(Beginning of SUPPLIED RECORDS)
-- ==== Sys2Proof/Laws/Ops.lean ====
section
/-! SUPPORT. What the shared operations can do: running a command (R501), and loops that only write the RAM. -/

namespace Sys2Proof.Machine

/-! ### Words -/

/-- A register word as a number is the sum of its fields at their bit places (R11): `simp only` with this lemma turns a
concatenation into arithmetic. -/
theorem toNat_append_add {n m : Nat} (x : BitVec n) (y : BitVec m) : (x ++ y).toNat = x.toNat * 2 ^ m + y.toNat := by
  rw [BitVec.toNat_append, Nat.shiftLeft_eq, Nat.mul_comm, ← Nat.two_pow_add_eq_or_of_lt y.isLt]

/-! ### Running a command -/

@[simp] theorem firstFailure_nil : firstFailure [] = none := rfl

@[simp] theorem firstFailure_cons (fails : Bool) (code : ErrCode) (checks : List (Bool × ErrCode)) :
    firstFailure ((fails, code) :: checks) = if fails then some code else firstFailure checks := rfl

/-- Every check passes. -/
theorem firstFailure_cons_eq_none (fails : Bool) (code : ErrCode) (checks : List (Bool × ErrCode)) :
    firstFailure ((fails, code) :: checks) = none ↔ fails = false ∧ firstFailure checks = none := by
  cases fails <;> simp

theorem runCommand_passed {checks : List (Bool × ErrCode)} {body : State → State} {s : State}
    (h : firstFailure checks = none) : runCommand checks body s = .next ((body s).complete .ok) := by
  simp [runCommand, h]

theorem runCommand_failed {checks : List (Bool × ErrCode)} {body : State → State} {s : State} {code : ErrCode}
    (h : firstFailure checks = some code) : runCommand checks body s = .next (s.complete code) := by
  simp [runCommand, h]

/-- Everything a command can do: a check fails and only the completion is written, or the body runs (R501). -/
theorem runCommand_cases {checks : List (Bool × ErrCode)} {body : State → State} {s t : State}
    (h : runCommand checks body s = .next t) :
    (∃ code, firstFailure checks = some code ∧ t = s.complete code) ∨
      (firstFailure checks = none ∧ t = (body s).complete .ok) := by
  cases hc : firstFailure checks with
  | none => rw [runCommand_passed hc] at h; exact .inr ⟨rfl, by simpa using h.symm⟩
  | some code => rw [runCommand_failed hc] at h; exact .inl ⟨code, rfl, by simpa using h.symm⟩

/-- A command always answers a next state (R500). -/
theorem runCommand_next (checks : List (Bool × ErrCode)) (body : State → State) (s : State) :
    ∃ t, runCommand checks body s = .next t := by
  cases hc : firstFailure checks with
  | none => exact ⟨_, runCommand_passed hc⟩
  | some code => exact ⟨_, runCommand_failed hc⟩

/-! ### Completion -/

@[simp] theorem Status.complete_busy (code : ErrCode) (st : Status) : (st.complete code).busy = false := rfl
@[simp] theorem Status.complete_done (code : ErrCode) (st : Status) : (st.complete code).done = true := rfl
@[simp] theorem Status.complete_errcode (code : ErrCode) (st : Status) : (st.complete code).errcode = code := rfl
@[simp] theorem Status.complete_err (code : ErrCode) (st : Status) :
    (st.complete code).err = (st.err || decide (code ≠ .ok)) := rfl
@[simp] theorem Status.complete_eos (code : ErrCode) (st : Status) : (st.complete code).eos = st.eos := rfl
@[simp] theorem Status.complete_short (code : ErrCode) (st : Status) : (st.complete code).short = st.short := rfl
@[simp] theorem Status.complete_found (code : ErrCode) (st : Status) : (st.complete code).found = st.found := rfl
@[simp] theorem Status.complete_frameValid (code : ErrCode) (st : Status) :
    (st.complete code).frameValid = st.frameValid := rfl
@[simp] theorem Status.complete_lockMiss (code : ErrCode) (st : Status) :
    (st.complete code).lockMiss = st.lockMiss := rfl
@[simp] theorem Status.complete_log0 (code : ErrCode) (st : Status) : (st.complete code).log0 = st.log0 := rfl

@[simp] theorem State.byteAt_complete (s : State) (code : ErrCode) (a : Nat) :
    (s.complete code).byteAt a = s.byteAt a := rfl
@[simp] theorem State.fb_complete (s : State) (code : ErrCode) (i : Nat) : (s.complete code).fb i = s.fb i := rfl
@[simp] theorem State.inByte_complete (s : State) (code : ErrCode) (i : Nat) :
    (s.complete code).inByte i = s.inByte i := rfl
@[simp] theorem State.sl_complete (s : State) (code : ErrCode) (i : Nat) : (s.complete code).sl i = s.sl i := rfl

/-! ### Updates that leave the RAM alone -/

/-- RAM bytes depend on the memory alone. -/
theorem State.byteAt_congr {s t : State} (h : s.mem = t.mem) (a : Nat) : s.byteAt a = t.byteAt a := by
  simp [State.byteAt, h]

theorem State.fb_congr {s t : State} (h : s.mem = t.mem) (i : Nat) : s.fb i = t.fb i := State.byteAt_congr h _

theorem State.inByte_congr {s t : State} (h : s.mem = t.mem) (i : Nat) : s.inByte i = t.inByte i :=
  State.byteAt_congr h _

/-! ### Loops that only write the RAM -/

/-- `t` differs from `s` in the RAM at most. -/
def State.MemOnly (s t : State) : Prop := t = { s with mem := t.mem }

theorem State.MemOnly.rfl (s : State) : s.MemOnly s := Eq.refl s

theorem State.MemOnly.trans {s t u : State} (h : s.MemOnly t) (h' : t.MemOnly u) : s.MemOnly u := by
  unfold State.MemOnly at *
  rw [h] at h'
  exact h'

theorem State.memOnly_setByte (s : State) (a : Nat) (v : Byte) : s.MemOnly (s.setByte a v) := Eq.refl _

theorem State.memOnly_setFb (s : State) (i : Nat) (v : Byte) : s.MemOnly (s.setFb i v) := Eq.refl _

theorem State.memOnly_setSl (s : State) (i : Nat) (v : BitVec 16) : s.MemOnly (s.setSl i v) := Eq.refl _

theorem foldl_memOnly {f : State → Nat → State} (h : ∀ (s : State) (k : Nat), s.MemOnly (f s k)) :
    ∀ (l : List Nat) (s : State), s.MemOnly (l.foldl f s)
  | [], s => .rfl s
  | k :: l, s => (h s k).trans (foldl_memOnly h l (f s k))

theorem State.MemOnly.cfg {s t : State} (h : s.MemOnly t) : t.cfg = s.cfg := by rw [h]
theorem State.MemOnly.status {s t : State} (h : s.MemOnly t) : t.status = s.status := by rw [h]
theorem State.MemOnly.stream {s t : State} (h : s.MemOnly t) : t.stream = s.stream := by rw [h]
theorem State.MemOnly.rs {s t : State} (h : s.MemOnly t) : t.rs = s.rs := by rw [h]
theorem State.MemOnly.dp {s t : State} (h : s.MemOnly t) : t.dp = s.dp := by rw [h]

/-- A property that every turn of a loop keeps holds after it. -/
theorem foldl_keeps {α β : Type} {f : β → α → β} {P : β → Prop} : ∀ (l : List α) (b : β),
    (∀ b, ∀ k ∈ l, P b → P (f b k)) → P b → P (l.foldl f b)
  | [], _, _, h => h
  | k :: l, b, hf, h =>
    foldl_keeps l (f b k) (fun b j hj => hf b j (List.mem_cons_of_mem k hj)) (hf b k List.mem_cons_self h)

/-! ### Copying into `FB` -/

theorem State.memOnly_fillFb (s : State) (base n : Nat) (f : Nat → Byte) : s.MemOnly (s.fillFb base n f) :=
  foldl_memOnly (fun s _ => s.memOnly_setFb _ _) _ s

theorem State.fillFb_succ (s : State) (base n : Nat) (f : Nat → Byte) :
    s.fillFb base (n + 1) f = (s.fillFb base n f).setFb (base + n) (f n) := by
  simp [State.fillFb, List.range_succ]

/-- What the RAM holds after `FB[base + j] <- f j` for `j < n`. -/
theorem State.byteAt_fillFb (s : State) (base n : Nat) (f : Nat → Byte) (a : Nat) :
    (s.fillFb base n f).byteAt a =
      if fbBase + base ≤ a ∧ a < fbBase + base + n then f (a - (fbBase + base)) else s.byteAt a := by
  induction n with
  | zero => rw [if_neg (by omega)]; rfl
  | succ n ih =>
    rw [State.fillFb_succ, State.byteAt_setFb, ih]
    by_cases h : fbBase + (base + n) = a
    · rw [if_pos h, if_pos (by omega)]; congr 1; omega
    · rw [if_neg h]
      by_cases h' : fbBase + base ≤ a ∧ a < fbBase + base + n
      · rw [if_pos h', if_pos (by omega)]
      · rw [if_neg h', if_neg (by omega)]

theorem State.fb_fillFb (s : State) (base n : Nat) (f : Nat → Byte) (i : Nat) :
    (s.fillFb base n f).fb i = if base ≤ i ∧ i < base + n then f (i - base) else s.fb i := by
  simp only [State.fb, State.byteAt_fillFb]
  by_cases h : base ≤ i ∧ i < base + n
  · rw [if_pos h, if_pos (by omega)]; congr 1; omega
  · rw [if_neg h, if_neg (by omega)]

/-- A copy inside the buffer keeps the canonical form of the RAM. -/
theorem State.wf_fillFb {s : State} {base n : Nat} (h : base + n ≤ Config.fbSize) (f : Nat → Byte)
    (hm : s.mem.wf = true) : (s.fillFb base n f).mem.wf = true := by
  refine foldl_keeps (P := fun t : State => t.mem.wf = true) _ s (fun t k hk ht => ?_) hm
  have hk : k < n := List.mem_range.mp hk
  exact Memory.wf_store (ramAddr_fb (by omega)) _ ht

end Sys2Proof.Machine
end

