-- ==== Sys2Proof/Tests/Slice0.lean ====
section
/-! SUPPORT. Tests of single steps, and a witness for every statement that has hypotheses. Expected values are those of
spec/95_test_vectors.md, section 2, unless a comment says otherwise. -/

namespace Sys2Proof.Tests

open Sys2Proof.Machine Sys2Proof.Claims

set_option Elab.async false

/-! ### Small states -/

/-- Bytes laid out from an address on. -/
def bytesAt (base : Nat) (bs : List Byte) : Memory := bs.zipIdx.map fun x => (base + x.2, x.1)

/-- The "small configuration": `T=2, I=1, VF=235, S=4`, so `FLEN = 24`. -/
def smallCfg (basis : Bool) : CfgRegs := { CfgRegs.reset with rsCfg := ⟨2, 1, basis, 235, true, true⟩ }

/-- The reset state with the normal basis. -/
def normal : State := { State.reset with cfg := smallCfg false }

/-- The reset state with the dual basis. -/
def dual : State := { State.reset with cfg := smallCfg true }

/-- The largest frame: `S = 8`, `I = 8`, `VF = 0`, `T = 16`. -/
def largestCfg : CfgRegs := { CfgRegs.reset with rsCfg := ⟨16, 8, true, 0, true, true⟩, slen := 8 }

/-- Twenty symbols at positions 0 .. 19 of the small configuration's codeword. -/
def framed (basis : Bool) (symbols : List Byte) : State :=
  { State.reset with cfg := smallCfg basis, mem := bytesAt 0x1000 ([0x1A, 0xCF, 0xFC, 0x1D] ++ symbols) }

/-- The data `01 .. 10` of V-RS-1 with the given parity. -/
def withParity (parity : List Byte) : List Byte := (List.range 16).map (fun k => BitVec.ofNat 8 (k + 1)) ++ parity

/-- The normal-basis codeword of V-RS-1. -/
def valid : State := framed false (withParity [0x93, 0x7A, 0xEA, 0xB2])

/-- Adds an error to the symbol at position `p`. -/
def hit (p : Nat) (v : Byte) (s : State) : State := s.setFb (4 + p) (s.fb (4 + p) ^^^ v)

/-- V-RS-2: position 3 XOR 5A. -/
def oneError : State := hit 3 0x5A valid

/-- V-RS-3: positions 0 and 19. -/
def twoErrors : State := hit 19 0xFF (hit 0 0x01 valid)

/-- V-RS-4: three errors, detected. -/
def threeErrors : State := hit 12 0x33 (hit 7 0x22 (hit 1 0x11 valid))

/-- A state whose stream is the given bytes, read from offset `rd`. -/
def streamed (cfg : CfgRegs) (bs : List Byte) (rd : Nat) : State :=
  { State.reset with cfg := cfg, mem := bytesAt 0x10000 bs,
                     stream := ⟨BitVec.ofNat 17 bs.length, BitVec.ofNat 17 rd, 0, 0, 0⟩ }

/-- The small configuration with decoding and derandomizing off. -/
def plainCfg : CfgRegs := { CfgRegs.reset with rsCfg := ⟨2, 1, false, 235, false, false⟩ }

/-- A stream that holds one whole frame of the small configuration after two bytes. -/
def oneFrame : List Byte := [0x55, 0x55, 0x1A, 0xCF, 0xFC, 0x1D] ++ (List.range 20).map (BitVec.ofNat 8)

/-- The DP configuration of program P3, with the small code configuration opened up so that the zone fits. -/
def lineCfg : CfgRegs :=
  { CfgRegs.reset with dpCfg := ⟨false, true, false⟩, dpZs := 16, dpSkip := 4, dpGeom := ⟨4, 2⟩, vcidMask0 := 0x20,
                       apid := #v[⟨0x123, true⟩, ⟨0, false⟩, ⟨0, false⟩, ⟨0, false⟩, ⟨0, false⟩, ⟨0, false⟩,
                                  ⟨0, false⟩, ⟨0, false⟩] }

/-- A frame of P3 in `FB[4 .. 27]`: the identifier word's second byte, the header pointer, the zone. -/
def dpFrame (vc fhpHigh fhpLow : Byte) (zone : List Byte) : Memory :=
  bytesAt 0x1004 ([0x42, vc, 0, 0, 0, 0, fhpHigh, fhpLow] ++ zone)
(End of SUPPLIED RECORDS)
- **AIM OF THE EXERCISE**:
Every line above from the line with "What the RAM" to the line with "by_cases h : fbBase + (base + n) = a", both included, must be reproduced exactly, and no other line may appear.

- **EXERCISE RESPONSE**:
/-- What the RAM holds after `FB[base + j] <- f j` for `j < n`. -/
theorem State.byteAt_fillFb (s : State) (base n : Nat) (f : Nat → Byte) (a : Nat) :
    (s.fillFb base n f).byteAt a =
      if fbBase + base ≤ a ∧ a < fbBase + base + n then f (a - (fbBase + base)) else s.byteAt a := by
  induction n with
  | zero => rw [if_neg (by omega)]; rfl
  | succ n ih =>
    rw [State.fillFb_succ, State.byteAt_setFb, ih]
    by_cases h : fbBase + (base + n) = a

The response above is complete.